This year is the 20th anniversary of the original Foresight Conference on Nanotechnology.
The neat, clear vision of nanotechnology we had in 1989 rested on two key aspects that would make it a transformative, rather than merely an evolutionary, technology:
- The ability to construct and observe at the atomic scale, and the construction of machines at that scale, taking advantage of various phenomena
- These machines could be production machinery for more machines, shortening capital formation times and increasing economic growth rates
The reality of nanotechnology is shaping up differently from the neat visions of those times, but shaping up it is. There is substantial coverage of the first point today: the techniques for manipulating and observing at the molecular scale are well advanced over 1989. There are things that are arguably machines as well: by some definitions, the last two generations of computer processors have been flat-out nanotechnology. On the atomically precise front, which is closer to what we think really makes a difference as far as nanotechnology is concerned, an increasing proportion of work involves nanostructures with electronic or catalytic properties that perform useful functions.

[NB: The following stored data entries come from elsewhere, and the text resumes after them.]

-- ==== Sys2Proof/Machine/RegMap.lean ====
section
/-! DEFINITION. The register map: one name per register of BAR0 (R366 to R372), where it stands, and its fields with
their access code (R6), reset value and kinds (R7) and change class (R8), row for row from the field tables of the
subject chapters. Reserved bits have no field: they read as 0 and ignore writes (R5). -/

namespace Sys2Proof.Machine

/-- The access codes of R6. -/
inductive Access | ro | rw | w1c | w1s | rc | ra | wo
deriving DecidableEq, Repr

/-- The reset kinds of R7 and R303. -/
inductive ResetKind | P | C | T | F | L
deriving DecidableEq, Repr

/-- The change classes of R8. -/
inductive Change | immediate | static | boundary
deriving DecidableEq, Repr

/-- The Reset column (R7). -/
inductive ResetVal
  /-- A number, restored by the kinds. -/
  | val (v : Nat) (kinds : List ResetKind)
  /-- A value the committed image gives (R34). -/
  | image (kinds : List ResetKind)
  /-- A value computed from other fields (LAN_CTL, LNK_EXPECT, MTE_LIMIT), restored by the kinds. -/
  | derived (kinds : List ResetKind)
  /-- Live: always reflects current hardware state (R7); not stored. -/
  | live
  /-- A write-only or kept field: no stored value that a reset restores. -/
  | unstored
deriving DecidableEq, Repr

/-- One row of a field table. -/
structure FieldRow where
  hi     : Nat
  lo     : Nat
  access : Access
  reset  : ResetVal
  change : Change
deriving DecidableEq, Repr

/-- The blocks that own registers (R13). -/
inductive Block
  | sys | cfg | rst | pwr | aon | tim | flt | sem | pmc | hif | wq | eq | xlt | win | epc | mte | col | cc | rtr | cap | lnk | lan | dbg
deriving DecidableEq, Repr

/-- Where a register stands: base, stride and number of block instances, stride and number of array elements. -/
structure RegPlace where
  base       : Nat
  instStride : Nat
  instCount  : Nat
  idxStride  : Nat
  idxCount   : Nat
  block      : Block
deriving DecidableEq, Repr

/-- Every register of BAR0, by its name in the spec. -/
inductive RegId
  | SYS_ID
  | SYS_CHIP
  | SYS_STRAP
  | SYS_DIE
  | SYS_SCRATCH
  | CFG_STATUS
  | CFG_PROG_CTL
  | CFG_PROG_DATA
  | CFG_ACTIVATE
  | CFG_CAL_UNLOCK
  | CFG_WHILE_LIVE
  | CFG_SLOT_SERIAL_A
  | CFG_SLOT_SERIAL_B
  | RST_CMD
  | RST_STATUS
  | RST_LAST
  | RST_COUNT
  | RST_WDOG
  | PWR_CTL
  | PWR_STATUS
  | PWR_WAKE_EN
  | PWR_WAKE_SRC
  | PWR_PFW
  | PWR_BIAS
  | AON_TEMP
  | AON_TEMP_LIM
  | AON_SUPPLY
  | AON_TIMER
  | AON_RSRAM_ADDR
  | AON_RSRAM_DATA
  | AON_BACKUP
  | AON_BIND
  | AON_MGR
  | TIM_NOW
  | TIM_CTL
  | TIM_STATUS
  | TIM_SET
  | FLT_STATUS
  | FLT_CTL
  | FLT_PROMOTE
  | FLT_FAULTN_EN
  | FLT_ALERT_EN
  | FLT_FIRST_INFO
  | FLT_FIRST_ADDR
  | FLT_FIRST_TIME
  | FLT_INJECT
  | FLT_MUZZLE
  | SEM_LOCK
  | SEM_PORT_RESTR
  | PMC_CTL
  | PMC_CYC
  | PMC_EVSEL
  | PMC_CNT
  | PMC_SHD_CYC
  | PMC_SHD_CNT
  | PMC_SNAP
  | PMC_SNAP_TIME
  | HIF_CTL
  | HIF_STATUS
  | HIF_HALT
  | HIF_ERR
  | WQ_POOL
  | WQ_ADM_BASE
  | WQ_ADM_CFG
  | WQ_ADM_PI
  | WQ_ADM_HEAD
  | WQ_SEL
  | WQ_STATE
  | EQ_POOL
  | EQ_SEL
  | EQ_STATE
  | EQ_ASYNC
  | EQ_OVF
  | EQ_ASYNC_PEND
  | EQ_CI
  | XLT_CTL
  | XLT_STATUS
  | XLT_INV_CTL
  | XLT_INV_VA
  | XLT_INV_PAGES
  | XLT_FREC_ADDR
  | XLT_FREC_INFO
  | XLT_WPR_BASE
  | XLT_WPR_LIMIT
  | WIN_CFG
  | WIN_TABLE
  | WIN_VP
  | WIN_PRI
  | EPC_KENNEL_CTX
  | EPC_KENNEL_PAIR
  | EPC_STATUS
  | EPC_LOST
  | EPC_PAIR_SEL
  | EPC_PAIR_RESET
  | EPC_ERR
  | EPC_PARK
  | EPC_PARK_ERR
  | MTE_CTL
  | MTE_LIMIT
  | MTE_RREC
  | MTE_UXD
  | MTE_KENNEL_UX
  | MTE_RNDV
  | MTE_STATUS
  | MTE_STATUS2
  | MTE_ERR
  | MTE_PART
  | MTE_CHIP
  | COL_PART
  | COL_STATUS
  | COL_GRP_SEL
  | COL_GRP_STATE
  | COL_GRP_TREE
  | COL_ERR
  | CC_CTL
  | CC_WIN
  | CC_DELAY
  | CC_PAIR_Q
  | CC_PAIR_STATE
  | CC_STAT
  | SHP_CTL
  | SHP_SEL
  | SHP_STATE
  | SHP_TOKENS
  | SHP_SAMPLE_SEL
  | SHP_SAMPLE
  | RTR_CTL
  | RTR_TIMING
  | RTR_GEOM
  | RTR_COORD
  | RTR_EPOCH
  | RTR_TBL_CTL
  | RTR_TBL_DATA
  | RTR_STATUS
  | RTR_DISC
  | RTR_OVR
  | CAP_CTL
  | CAP_PI
  | CAP_CI
  | CAP_STATUS
  | CAP_TEL
  | CAP_FILT_A
  | CAP_FILT_B
  | CAP_MEM
  | LNK_CTL
  | LNK_STATUS
  | LNK_EXPECT
  | LNK_PEER
  | LNK_ERRWIN
  | LNK_ERR
  | LNK_TX_SEQ
  | LNK_RX_SEQ
  | LNK_TXCRED
  | LAN_CFG
  | LAN_CTL
  | LAN_STATUS
  | LAN_ERR
  | LAN_LANE_ERR_LO
  | LAN_LANE_ERR_HI
  | LAN_CMP_ERR
  | DBG_LEVEL
  | DBG_MEM_ADDR
  | DBG_MEM_DATA
  | DBG_HALT
deriving DecidableEq, Repr

/-- A named field of a register. -/
structure RegField where
  reg : RegId
  hi  : Nat
  lo  : Nat
deriving DecidableEq, Repr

On the second point there remains an odd dichotomy. Researchers working from the direction of biosystems understand and use the autogenous properties of biomolecular components (e.g. polymerases) and use them as a matter of course. Those coming from the chemistry/surface physics direction, however, don’t seem to have picked up on it, or at least haven’t managed to make the right tools yet.

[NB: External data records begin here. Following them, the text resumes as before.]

-- ==== Sys2Proof/Machine/Table.lean ====
section
/-! DEFINITION. Sparse tables with strictly rising keys, and the byte memories in their one canonical form. -/

namespace Sys2Proof.Machine

/-- The entry at key `k`. -/
def tblGet {α : Type} (k : Nat) : Tbl α → Option α
  | [] => none
  | e :: t => if e.1 = k then some e.2 else tblGet k t

/-- Sets the entry at key `k`, keeping the keys rising. -/
def tblSet {α : Type} (k : Nat) (v : α) : Tbl α → Tbl α
  | [] => [(k, v)]
  | e :: t => if e.1 < k then e :: tblSet k v t else if e.1 = k then (k, v) :: t else (k, v) :: e :: t

/-- Removes the entry at key `k`. -/
def tblDel {α : Type} (k : Nat) (t : Tbl α) : Tbl α := t.filter (fun e => e.1 != k)

/-- Applies `f` to the entry at key `k`, if there is one. -/
def tblMod {α : Type} (k : Nat) (f : α → α) (t : Tbl α) : Tbl α :=
  t.map (fun e => if e.1 = k then (e.1, f e.2) else e)

/-- The keys rise strictly from `lo`. -/
def tblRising {α : Type} : Nat → Tbl α → Bool
  | _, [] => true
  | lo, e :: t => decide (lo ≤ e.1) && tblRising (e.1 + 1) t

/-- A byte memory: an era, which fixes what an unlisted byte reads as, and the listed bytes, keys strictly rising and
no entry equal to what an unlisted address reads as. -/
structure Ram where
  era   : Nat
  cells : List Host.Cell
deriving DecidableEq, Repr, Inhabited

/-- What an unlisted byte reads as: 0 in era 0 (arrays cleared, or blank as delivered); in a later era the bytes are
undefined (R3; DESIGN CHOICE, log entry 6). -/
def ramBase (era a : Nat) : Byte := if era = 0 then 0#8 else Config.undefByte era a

/-- One byte of a memory. -/
def ramByte (m : Ram) (a : Nat) : Byte := (tblGet a m.cells).getD (ramBase m.era a)

/-- Writes one byte, keeping the canonical form. -/
def ramPut (m : Ram) (a : Nat) (b : Byte) : Ram :=
  if b = ramBase m.era a then { m with cells := tblDel a m.cells } else { m with cells := tblSet a b m.cells }

/-- A memory in its canonical form. -/
abbrev Memory := Ram

/-- The canonical form of a memory of `size` bytes. -/
def Memory.wf (size : Nat) (m : Memory) : Bool :=
  tblRising 0 m.cells && m.cells.all (fun c => decide (c.1 < size) && decide (c.2 ≠ ramBase m.era c.1))

/-- `n` bytes from address `a` up. -/
def ramRead (m : Ram) (a : Nat) : Nat → Bytes
  | 0 => []
  | n + 1 => ramByte m a :: ramRead m (a + 1) n

/-- Writes a byte string from address `a` up. -/
def ramWrite (m : Ram) (a : Nat) : Bytes → Ram
  | [] => m
  | b :: bs => ramWrite (ramPut m a b) (a + 1) bs

/-- Element `i` of a vector changed by `f`. -/
def vecMod {α : Type} {n : Nat} (v : Vector α n) (i : Fin n) (f : α → α) : Vector α n := v.set i (f v[i])

end Sys2Proof.Machine
end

The bottom line is that 20 years on, the world has picked up strongly on one of the main legs of the nanotech vision, working at atomic scale and precision. The other one, autogenous systems, has been sorely neglected.
In some sense, the two legs of the nanotech vision are the same two properties of life that make living things so different from non-living ones: they have mechanism that is atomically precise and works on that scale; and they reproduce themselves. Besides life, autogenous systems in the real world range from the simple physical models of machine shops that make parts for shop machines, to the memetic ecosystem of ideas that is science itself. Questions that seem like mere technical details, such as growth rates and feedstock closure, turn out to be crucial in understanding major effects ranging from the possibility of gray goo to the prospect of economic displacement. A better understanding of autogeny in software is likely to give us more robust systems and ultimately, true artificial intelligence, since a learning mind is clearly autogenous.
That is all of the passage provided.